*** INPUT ***

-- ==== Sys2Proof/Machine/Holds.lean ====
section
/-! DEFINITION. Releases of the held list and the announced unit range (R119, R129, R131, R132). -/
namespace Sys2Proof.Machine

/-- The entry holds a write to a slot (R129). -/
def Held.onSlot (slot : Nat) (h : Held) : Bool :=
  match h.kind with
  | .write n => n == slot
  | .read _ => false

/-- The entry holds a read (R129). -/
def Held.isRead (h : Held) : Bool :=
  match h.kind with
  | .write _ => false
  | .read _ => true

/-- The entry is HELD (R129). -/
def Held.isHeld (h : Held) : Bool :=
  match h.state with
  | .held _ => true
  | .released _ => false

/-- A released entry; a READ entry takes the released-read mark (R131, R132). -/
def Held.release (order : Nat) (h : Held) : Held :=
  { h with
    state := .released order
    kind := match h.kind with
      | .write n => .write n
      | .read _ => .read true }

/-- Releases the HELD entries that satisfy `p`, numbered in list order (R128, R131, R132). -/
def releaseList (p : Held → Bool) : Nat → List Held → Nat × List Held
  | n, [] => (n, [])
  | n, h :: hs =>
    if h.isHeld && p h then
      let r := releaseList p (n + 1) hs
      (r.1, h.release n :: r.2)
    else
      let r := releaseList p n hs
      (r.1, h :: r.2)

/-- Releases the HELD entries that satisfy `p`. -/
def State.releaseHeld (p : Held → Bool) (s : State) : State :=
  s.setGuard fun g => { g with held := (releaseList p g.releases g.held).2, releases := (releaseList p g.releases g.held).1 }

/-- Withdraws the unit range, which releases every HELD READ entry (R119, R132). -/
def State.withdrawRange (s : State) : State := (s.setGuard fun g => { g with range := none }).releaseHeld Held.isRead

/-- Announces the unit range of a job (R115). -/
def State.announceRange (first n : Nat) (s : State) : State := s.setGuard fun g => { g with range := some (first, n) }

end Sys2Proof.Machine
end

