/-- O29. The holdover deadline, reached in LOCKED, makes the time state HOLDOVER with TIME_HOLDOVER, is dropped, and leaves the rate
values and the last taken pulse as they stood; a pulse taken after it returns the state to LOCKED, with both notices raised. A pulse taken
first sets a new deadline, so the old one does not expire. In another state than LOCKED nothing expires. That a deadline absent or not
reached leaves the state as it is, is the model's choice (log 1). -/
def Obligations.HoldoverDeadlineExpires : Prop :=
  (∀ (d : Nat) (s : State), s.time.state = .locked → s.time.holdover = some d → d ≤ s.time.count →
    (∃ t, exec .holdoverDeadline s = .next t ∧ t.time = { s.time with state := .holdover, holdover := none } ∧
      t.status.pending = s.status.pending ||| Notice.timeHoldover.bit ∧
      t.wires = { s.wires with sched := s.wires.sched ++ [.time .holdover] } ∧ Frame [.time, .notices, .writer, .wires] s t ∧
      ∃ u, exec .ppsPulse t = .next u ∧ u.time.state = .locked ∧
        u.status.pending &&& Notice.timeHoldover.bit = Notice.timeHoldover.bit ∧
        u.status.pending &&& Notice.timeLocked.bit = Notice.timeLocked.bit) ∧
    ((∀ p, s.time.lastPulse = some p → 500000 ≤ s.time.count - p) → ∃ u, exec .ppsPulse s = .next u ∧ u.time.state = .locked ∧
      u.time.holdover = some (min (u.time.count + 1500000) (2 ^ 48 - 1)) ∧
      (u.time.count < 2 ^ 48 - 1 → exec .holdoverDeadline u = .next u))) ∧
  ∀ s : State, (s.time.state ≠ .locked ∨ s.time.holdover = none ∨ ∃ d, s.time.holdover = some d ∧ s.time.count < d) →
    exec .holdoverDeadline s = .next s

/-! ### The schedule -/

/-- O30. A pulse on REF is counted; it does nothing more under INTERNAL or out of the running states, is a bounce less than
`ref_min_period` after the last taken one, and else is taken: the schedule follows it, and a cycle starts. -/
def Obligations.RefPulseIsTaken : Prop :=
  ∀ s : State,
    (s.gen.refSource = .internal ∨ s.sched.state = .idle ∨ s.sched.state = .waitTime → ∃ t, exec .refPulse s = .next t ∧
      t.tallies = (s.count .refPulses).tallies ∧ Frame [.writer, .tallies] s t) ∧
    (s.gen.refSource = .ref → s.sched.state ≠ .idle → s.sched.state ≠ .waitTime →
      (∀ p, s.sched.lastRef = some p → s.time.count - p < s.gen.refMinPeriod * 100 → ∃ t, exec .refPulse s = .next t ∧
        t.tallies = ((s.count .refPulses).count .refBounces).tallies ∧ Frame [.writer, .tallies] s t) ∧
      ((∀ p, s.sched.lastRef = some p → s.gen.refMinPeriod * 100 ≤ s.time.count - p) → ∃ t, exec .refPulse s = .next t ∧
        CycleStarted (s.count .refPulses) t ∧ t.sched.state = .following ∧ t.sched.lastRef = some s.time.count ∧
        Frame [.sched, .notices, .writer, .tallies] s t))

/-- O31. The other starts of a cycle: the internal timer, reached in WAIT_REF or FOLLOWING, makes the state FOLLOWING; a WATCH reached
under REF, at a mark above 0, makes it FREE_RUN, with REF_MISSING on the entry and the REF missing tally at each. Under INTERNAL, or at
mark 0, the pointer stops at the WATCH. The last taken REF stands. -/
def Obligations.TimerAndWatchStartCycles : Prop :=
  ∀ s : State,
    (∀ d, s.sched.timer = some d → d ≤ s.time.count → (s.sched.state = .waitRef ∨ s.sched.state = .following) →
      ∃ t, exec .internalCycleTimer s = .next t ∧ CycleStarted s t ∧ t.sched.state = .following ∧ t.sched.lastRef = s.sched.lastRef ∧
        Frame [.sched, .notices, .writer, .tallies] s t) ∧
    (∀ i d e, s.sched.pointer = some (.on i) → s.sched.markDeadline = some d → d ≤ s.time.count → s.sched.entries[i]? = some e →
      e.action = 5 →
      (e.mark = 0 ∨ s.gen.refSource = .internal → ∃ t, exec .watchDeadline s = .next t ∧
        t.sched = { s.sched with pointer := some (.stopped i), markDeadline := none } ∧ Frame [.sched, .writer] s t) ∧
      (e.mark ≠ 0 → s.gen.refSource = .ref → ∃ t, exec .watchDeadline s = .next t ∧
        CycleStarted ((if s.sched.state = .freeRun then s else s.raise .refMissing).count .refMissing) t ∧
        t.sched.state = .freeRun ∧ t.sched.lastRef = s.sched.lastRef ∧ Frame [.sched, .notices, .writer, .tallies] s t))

*** End of INPUT ***

Lines above with "entries": state how many, nothing more.

3